Required work:
Write out the following listing's lines from the one with "none => some t" to the one with "n (op + 1) m'", exactly, with both included and no others.
__________
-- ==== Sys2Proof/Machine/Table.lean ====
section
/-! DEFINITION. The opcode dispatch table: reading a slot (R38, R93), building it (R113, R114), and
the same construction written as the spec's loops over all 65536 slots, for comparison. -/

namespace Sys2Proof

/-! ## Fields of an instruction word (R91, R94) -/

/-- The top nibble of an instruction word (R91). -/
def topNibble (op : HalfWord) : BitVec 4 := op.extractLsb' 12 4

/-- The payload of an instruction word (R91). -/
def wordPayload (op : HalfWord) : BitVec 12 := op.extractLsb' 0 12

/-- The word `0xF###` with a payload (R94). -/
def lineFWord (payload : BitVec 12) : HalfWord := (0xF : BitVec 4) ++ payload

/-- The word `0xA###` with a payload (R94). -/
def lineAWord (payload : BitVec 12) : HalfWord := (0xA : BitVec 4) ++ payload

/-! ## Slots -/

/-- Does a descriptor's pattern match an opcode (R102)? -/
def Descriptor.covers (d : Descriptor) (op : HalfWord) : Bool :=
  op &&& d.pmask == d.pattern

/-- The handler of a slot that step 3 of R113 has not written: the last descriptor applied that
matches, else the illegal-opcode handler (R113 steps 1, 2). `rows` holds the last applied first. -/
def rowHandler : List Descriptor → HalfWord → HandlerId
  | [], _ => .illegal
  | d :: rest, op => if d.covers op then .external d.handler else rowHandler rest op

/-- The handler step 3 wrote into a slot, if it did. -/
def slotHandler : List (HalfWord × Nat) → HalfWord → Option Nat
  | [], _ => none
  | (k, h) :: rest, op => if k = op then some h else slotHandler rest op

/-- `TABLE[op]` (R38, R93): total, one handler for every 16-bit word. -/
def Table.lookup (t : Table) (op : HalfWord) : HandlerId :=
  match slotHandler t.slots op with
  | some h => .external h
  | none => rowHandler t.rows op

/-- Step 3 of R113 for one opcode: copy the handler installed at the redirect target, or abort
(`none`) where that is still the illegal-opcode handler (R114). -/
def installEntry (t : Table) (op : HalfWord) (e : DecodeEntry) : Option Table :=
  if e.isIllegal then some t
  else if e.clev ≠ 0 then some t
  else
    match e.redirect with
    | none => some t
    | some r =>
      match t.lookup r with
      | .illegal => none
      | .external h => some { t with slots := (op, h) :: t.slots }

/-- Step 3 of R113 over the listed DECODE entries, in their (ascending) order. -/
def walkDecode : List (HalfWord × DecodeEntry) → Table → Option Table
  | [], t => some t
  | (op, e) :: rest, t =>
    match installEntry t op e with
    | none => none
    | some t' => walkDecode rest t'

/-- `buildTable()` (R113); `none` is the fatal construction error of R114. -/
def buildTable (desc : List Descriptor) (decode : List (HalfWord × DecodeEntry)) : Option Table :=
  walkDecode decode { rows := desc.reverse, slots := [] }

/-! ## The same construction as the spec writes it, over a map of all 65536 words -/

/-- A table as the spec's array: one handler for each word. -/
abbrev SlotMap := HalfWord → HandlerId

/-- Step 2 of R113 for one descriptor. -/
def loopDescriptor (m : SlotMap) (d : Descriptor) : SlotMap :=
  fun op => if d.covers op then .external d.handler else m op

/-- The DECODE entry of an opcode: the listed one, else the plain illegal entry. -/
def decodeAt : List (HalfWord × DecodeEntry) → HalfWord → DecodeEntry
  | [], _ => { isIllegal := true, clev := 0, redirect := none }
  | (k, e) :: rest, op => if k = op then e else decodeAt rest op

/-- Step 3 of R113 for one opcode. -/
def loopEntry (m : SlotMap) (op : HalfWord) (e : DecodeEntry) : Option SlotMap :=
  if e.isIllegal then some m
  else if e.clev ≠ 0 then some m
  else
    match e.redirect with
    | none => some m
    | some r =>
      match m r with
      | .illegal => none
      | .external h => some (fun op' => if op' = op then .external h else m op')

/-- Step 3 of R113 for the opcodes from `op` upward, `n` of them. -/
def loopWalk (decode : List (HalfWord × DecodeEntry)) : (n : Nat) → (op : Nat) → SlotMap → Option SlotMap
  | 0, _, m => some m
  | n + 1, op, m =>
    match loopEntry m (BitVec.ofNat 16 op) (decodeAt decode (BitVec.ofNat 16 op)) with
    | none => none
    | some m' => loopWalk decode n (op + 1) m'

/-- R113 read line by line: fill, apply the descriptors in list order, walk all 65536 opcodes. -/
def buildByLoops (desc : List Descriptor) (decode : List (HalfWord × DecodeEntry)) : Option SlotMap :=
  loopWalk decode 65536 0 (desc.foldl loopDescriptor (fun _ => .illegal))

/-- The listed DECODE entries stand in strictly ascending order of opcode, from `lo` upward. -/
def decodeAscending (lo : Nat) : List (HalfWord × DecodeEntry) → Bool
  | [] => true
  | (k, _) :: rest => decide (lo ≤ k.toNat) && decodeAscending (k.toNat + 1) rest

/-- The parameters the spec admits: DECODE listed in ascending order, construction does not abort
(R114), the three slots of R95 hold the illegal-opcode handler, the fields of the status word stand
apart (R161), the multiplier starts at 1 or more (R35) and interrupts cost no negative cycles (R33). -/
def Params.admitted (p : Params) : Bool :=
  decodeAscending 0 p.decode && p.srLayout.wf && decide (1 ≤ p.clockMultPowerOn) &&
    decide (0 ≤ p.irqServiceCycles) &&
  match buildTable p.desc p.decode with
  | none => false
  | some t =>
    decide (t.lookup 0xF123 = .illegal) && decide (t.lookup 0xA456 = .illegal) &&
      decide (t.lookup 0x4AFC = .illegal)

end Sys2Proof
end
__________
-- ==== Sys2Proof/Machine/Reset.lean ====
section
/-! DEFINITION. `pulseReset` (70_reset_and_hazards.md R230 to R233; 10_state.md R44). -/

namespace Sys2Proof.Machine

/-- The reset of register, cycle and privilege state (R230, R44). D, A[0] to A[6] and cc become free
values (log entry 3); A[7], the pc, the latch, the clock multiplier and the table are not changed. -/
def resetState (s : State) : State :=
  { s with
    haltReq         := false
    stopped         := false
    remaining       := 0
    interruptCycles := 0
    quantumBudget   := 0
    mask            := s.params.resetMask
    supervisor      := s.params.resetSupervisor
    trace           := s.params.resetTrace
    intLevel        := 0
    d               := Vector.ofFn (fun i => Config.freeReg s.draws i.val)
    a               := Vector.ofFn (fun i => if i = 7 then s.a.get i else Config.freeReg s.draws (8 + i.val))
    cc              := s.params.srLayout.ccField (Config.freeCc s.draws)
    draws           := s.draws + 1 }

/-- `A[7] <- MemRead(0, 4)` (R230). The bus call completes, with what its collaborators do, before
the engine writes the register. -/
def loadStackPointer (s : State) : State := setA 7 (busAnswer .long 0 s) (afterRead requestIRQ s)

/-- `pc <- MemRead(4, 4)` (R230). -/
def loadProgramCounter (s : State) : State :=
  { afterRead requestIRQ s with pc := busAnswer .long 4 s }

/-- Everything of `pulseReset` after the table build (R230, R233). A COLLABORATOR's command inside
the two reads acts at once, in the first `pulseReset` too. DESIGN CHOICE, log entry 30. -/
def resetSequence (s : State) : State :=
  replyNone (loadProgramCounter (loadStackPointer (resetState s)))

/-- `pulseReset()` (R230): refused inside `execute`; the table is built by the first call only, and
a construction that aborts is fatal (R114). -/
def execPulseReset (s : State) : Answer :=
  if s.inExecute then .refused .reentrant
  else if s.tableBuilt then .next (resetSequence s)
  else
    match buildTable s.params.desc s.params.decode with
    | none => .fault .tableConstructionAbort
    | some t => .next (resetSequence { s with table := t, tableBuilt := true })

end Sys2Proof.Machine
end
__________
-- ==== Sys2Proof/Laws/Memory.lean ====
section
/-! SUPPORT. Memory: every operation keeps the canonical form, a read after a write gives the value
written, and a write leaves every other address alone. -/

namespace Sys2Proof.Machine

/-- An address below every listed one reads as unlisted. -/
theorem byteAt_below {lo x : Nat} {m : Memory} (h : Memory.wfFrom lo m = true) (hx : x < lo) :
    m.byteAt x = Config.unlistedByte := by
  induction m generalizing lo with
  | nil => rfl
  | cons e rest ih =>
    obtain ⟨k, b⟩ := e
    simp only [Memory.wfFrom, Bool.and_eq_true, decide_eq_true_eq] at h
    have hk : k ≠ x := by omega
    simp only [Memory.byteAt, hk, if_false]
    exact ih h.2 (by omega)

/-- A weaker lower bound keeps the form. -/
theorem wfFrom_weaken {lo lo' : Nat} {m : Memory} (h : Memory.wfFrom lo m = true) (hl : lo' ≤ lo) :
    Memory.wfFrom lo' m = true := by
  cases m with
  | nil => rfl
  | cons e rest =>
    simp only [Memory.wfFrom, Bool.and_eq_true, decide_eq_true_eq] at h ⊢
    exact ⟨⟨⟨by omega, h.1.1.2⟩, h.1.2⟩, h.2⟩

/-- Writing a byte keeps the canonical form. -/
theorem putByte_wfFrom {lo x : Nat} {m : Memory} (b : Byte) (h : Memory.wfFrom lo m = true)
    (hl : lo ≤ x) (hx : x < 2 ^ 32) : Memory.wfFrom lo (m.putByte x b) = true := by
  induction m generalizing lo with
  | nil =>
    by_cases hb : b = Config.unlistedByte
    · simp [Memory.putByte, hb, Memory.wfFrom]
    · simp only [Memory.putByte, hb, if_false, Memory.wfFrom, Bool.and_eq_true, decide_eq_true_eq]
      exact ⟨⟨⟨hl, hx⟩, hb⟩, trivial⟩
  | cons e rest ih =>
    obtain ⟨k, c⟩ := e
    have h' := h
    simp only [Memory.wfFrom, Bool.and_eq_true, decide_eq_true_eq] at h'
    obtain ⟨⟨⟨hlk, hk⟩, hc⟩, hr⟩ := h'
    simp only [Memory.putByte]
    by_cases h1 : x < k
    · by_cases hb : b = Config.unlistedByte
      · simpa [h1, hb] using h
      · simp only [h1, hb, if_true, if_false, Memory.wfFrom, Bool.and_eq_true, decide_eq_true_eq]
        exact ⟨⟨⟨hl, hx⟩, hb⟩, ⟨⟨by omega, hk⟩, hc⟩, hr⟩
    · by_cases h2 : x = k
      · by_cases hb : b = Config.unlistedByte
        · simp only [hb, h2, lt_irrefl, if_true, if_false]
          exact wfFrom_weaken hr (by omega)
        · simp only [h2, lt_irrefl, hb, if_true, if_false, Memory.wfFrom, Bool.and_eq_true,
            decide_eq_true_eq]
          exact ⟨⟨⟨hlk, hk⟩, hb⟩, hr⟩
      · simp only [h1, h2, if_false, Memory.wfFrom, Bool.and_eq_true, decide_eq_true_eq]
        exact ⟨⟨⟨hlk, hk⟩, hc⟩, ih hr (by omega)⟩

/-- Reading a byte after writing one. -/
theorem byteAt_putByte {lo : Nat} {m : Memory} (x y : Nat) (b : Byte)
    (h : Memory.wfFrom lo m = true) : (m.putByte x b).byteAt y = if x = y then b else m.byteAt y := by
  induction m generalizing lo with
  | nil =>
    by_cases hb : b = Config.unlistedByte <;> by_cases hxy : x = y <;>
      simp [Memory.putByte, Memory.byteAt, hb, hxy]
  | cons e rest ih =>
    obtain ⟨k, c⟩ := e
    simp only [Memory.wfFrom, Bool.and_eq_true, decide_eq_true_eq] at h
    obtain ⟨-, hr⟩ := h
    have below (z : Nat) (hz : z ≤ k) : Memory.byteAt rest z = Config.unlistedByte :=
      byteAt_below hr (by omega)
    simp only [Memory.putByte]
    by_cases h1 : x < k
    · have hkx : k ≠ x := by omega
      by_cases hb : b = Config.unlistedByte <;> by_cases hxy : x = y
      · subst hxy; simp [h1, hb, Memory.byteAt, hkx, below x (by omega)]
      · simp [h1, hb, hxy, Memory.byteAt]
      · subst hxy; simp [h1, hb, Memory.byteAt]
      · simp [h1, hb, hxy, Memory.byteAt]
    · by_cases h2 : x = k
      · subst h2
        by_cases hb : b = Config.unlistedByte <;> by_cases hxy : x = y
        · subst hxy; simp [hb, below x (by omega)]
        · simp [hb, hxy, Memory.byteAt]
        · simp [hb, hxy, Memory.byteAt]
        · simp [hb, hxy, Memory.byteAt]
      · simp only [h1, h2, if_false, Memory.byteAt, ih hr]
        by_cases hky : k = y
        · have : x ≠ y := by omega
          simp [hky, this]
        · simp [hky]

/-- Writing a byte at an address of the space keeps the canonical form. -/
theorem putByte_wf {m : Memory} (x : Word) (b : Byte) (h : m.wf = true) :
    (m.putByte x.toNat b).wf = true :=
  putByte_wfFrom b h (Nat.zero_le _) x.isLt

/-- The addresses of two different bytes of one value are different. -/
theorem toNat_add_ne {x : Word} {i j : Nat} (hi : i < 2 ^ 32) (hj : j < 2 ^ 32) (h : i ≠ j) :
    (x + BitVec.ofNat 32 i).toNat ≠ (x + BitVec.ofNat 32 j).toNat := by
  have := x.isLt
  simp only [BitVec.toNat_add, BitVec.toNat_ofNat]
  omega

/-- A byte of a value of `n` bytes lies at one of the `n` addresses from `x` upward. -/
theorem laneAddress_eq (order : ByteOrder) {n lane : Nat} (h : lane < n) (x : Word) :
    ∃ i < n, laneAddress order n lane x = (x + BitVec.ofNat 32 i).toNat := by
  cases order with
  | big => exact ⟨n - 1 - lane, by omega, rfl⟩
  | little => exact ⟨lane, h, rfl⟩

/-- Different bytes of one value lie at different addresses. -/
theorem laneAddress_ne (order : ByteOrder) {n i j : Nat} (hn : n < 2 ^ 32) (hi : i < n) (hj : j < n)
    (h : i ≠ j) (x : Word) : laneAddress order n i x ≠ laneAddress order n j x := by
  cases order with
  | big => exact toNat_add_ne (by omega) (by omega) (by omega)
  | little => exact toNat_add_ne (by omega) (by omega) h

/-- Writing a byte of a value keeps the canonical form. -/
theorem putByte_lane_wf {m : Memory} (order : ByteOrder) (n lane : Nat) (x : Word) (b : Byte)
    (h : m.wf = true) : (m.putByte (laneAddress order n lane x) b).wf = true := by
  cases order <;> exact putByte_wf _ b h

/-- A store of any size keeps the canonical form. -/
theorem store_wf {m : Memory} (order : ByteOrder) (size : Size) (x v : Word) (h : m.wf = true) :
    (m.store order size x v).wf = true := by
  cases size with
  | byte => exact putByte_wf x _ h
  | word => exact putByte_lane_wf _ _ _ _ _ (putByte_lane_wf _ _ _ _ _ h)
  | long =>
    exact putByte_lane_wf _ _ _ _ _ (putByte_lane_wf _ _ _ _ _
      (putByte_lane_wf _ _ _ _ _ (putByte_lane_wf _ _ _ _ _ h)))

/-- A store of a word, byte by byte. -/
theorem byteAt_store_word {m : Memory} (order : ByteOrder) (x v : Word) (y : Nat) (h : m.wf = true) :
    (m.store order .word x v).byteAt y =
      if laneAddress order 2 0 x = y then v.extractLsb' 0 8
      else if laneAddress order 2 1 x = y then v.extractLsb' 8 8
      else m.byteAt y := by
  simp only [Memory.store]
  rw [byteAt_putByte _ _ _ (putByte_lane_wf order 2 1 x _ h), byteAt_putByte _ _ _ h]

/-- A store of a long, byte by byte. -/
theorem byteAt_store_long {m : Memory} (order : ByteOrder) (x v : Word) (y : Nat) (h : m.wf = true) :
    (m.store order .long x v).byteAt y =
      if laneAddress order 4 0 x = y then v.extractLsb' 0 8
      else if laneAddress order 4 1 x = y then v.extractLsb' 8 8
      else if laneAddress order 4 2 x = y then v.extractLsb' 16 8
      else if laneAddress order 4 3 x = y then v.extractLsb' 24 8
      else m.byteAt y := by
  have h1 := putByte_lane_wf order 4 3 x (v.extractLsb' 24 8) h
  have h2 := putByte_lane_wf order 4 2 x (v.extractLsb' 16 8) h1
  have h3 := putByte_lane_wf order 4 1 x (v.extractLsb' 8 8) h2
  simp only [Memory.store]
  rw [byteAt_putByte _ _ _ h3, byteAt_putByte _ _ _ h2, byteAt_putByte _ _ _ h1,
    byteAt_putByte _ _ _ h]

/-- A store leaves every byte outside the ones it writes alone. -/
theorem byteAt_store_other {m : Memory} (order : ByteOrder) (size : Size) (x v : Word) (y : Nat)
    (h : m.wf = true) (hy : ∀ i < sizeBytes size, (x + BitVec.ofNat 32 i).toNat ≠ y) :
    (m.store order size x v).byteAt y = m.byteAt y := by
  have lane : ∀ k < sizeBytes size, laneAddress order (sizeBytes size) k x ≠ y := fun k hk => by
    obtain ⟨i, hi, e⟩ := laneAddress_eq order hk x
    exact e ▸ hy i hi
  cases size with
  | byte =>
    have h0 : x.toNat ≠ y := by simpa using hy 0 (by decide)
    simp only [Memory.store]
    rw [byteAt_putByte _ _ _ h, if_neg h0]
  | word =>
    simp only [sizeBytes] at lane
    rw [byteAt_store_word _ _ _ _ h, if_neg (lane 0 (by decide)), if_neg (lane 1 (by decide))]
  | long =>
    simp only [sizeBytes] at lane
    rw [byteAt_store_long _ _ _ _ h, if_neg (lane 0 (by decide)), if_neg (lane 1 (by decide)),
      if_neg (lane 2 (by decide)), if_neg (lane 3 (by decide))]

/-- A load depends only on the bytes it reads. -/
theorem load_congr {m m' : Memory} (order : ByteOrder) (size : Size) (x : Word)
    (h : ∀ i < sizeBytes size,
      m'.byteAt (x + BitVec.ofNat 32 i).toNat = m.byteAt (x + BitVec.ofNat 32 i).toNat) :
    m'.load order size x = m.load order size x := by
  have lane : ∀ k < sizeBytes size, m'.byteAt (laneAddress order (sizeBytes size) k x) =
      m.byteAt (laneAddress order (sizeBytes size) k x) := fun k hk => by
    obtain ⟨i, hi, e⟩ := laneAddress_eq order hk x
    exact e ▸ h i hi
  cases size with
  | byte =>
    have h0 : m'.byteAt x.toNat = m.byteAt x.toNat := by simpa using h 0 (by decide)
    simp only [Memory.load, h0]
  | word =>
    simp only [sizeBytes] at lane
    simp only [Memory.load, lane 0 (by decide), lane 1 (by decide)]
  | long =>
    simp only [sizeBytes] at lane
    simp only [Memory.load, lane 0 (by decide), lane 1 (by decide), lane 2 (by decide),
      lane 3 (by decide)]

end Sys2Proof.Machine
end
__________
Completed task:
    | none => some t
    | some r =>
      match t.lookup r with
      | .illegal => none
      | .external h => some { t with slots := (op, h) :: t.slots }

/-- Step 3 of R113 over the listed DECODE entries, in their (ascending) order. -/
def walkDecode : List (HalfWord × DecodeEntry) → Table → Option Table
  | [], t => some t
  | (op, e) :: rest, t =>
    match installEntry t op e with
    | none => none
    | some t' => walkDecode rest t'

/-- `buildTable()` (R113); `none` is the fatal construction error of R114. -/
def buildTable (desc : List Descriptor) (decode : List (HalfWord × DecodeEntry)) : Option Table :=
  walkDecode decode { rows := desc.reverse, slots := [] }

/-! ## The same construction as the spec writes it, over a map of all 65536 words -/

/-- A table as the spec's array: one handler for each word. -/
abbrev SlotMap := HalfWord → HandlerId

/-- Step 2 of R113 for one descriptor. -/
def loopDescriptor (m : SlotMap) (d : Descriptor) : SlotMap :=
  fun op => if d.covers op then .external d.handler else m op

/-- The DECODE entry of an opcode: the listed one, else the plain illegal entry. -/
def decodeAt : List (HalfWord × DecodeEntry) → HalfWord → DecodeEntry
  | [], _ => { isIllegal := true, clev := 0, redirect := none }
  | (k, e) :: rest, op => if k = op then e else decodeAt rest op

/-- Step 3 of R113 for one opcode. -/
def loopEntry (m : SlotMap) (op : HalfWord) (e : DecodeEntry) : Option SlotMap :=
  if e.isIllegal then some m
  else if e.clev ≠ 0 then some m
  else
    match e.redirect with
    | none => some m
    | some r =>
      match m r with
      | .illegal => none
      | .external h => some (fun op' => if op' = op then .external h else m op')

/-- Step 3 of R113 for the opcodes from `op` upward, `n` of them. -/
def loopWalk (decode : List (HalfWord × DecodeEntry)) : (n : Nat) → (op : Nat) → SlotMap → Option SlotMap
  | 0, _, m => some m
  | n + 1, op, m =>
    match loopEntry m (BitVec.ofNat 16 op) (decodeAt decode (BitVec.ofNat 16 op)) with
    | none => none
    | some m' => loopWalk decode n (op + 1) m'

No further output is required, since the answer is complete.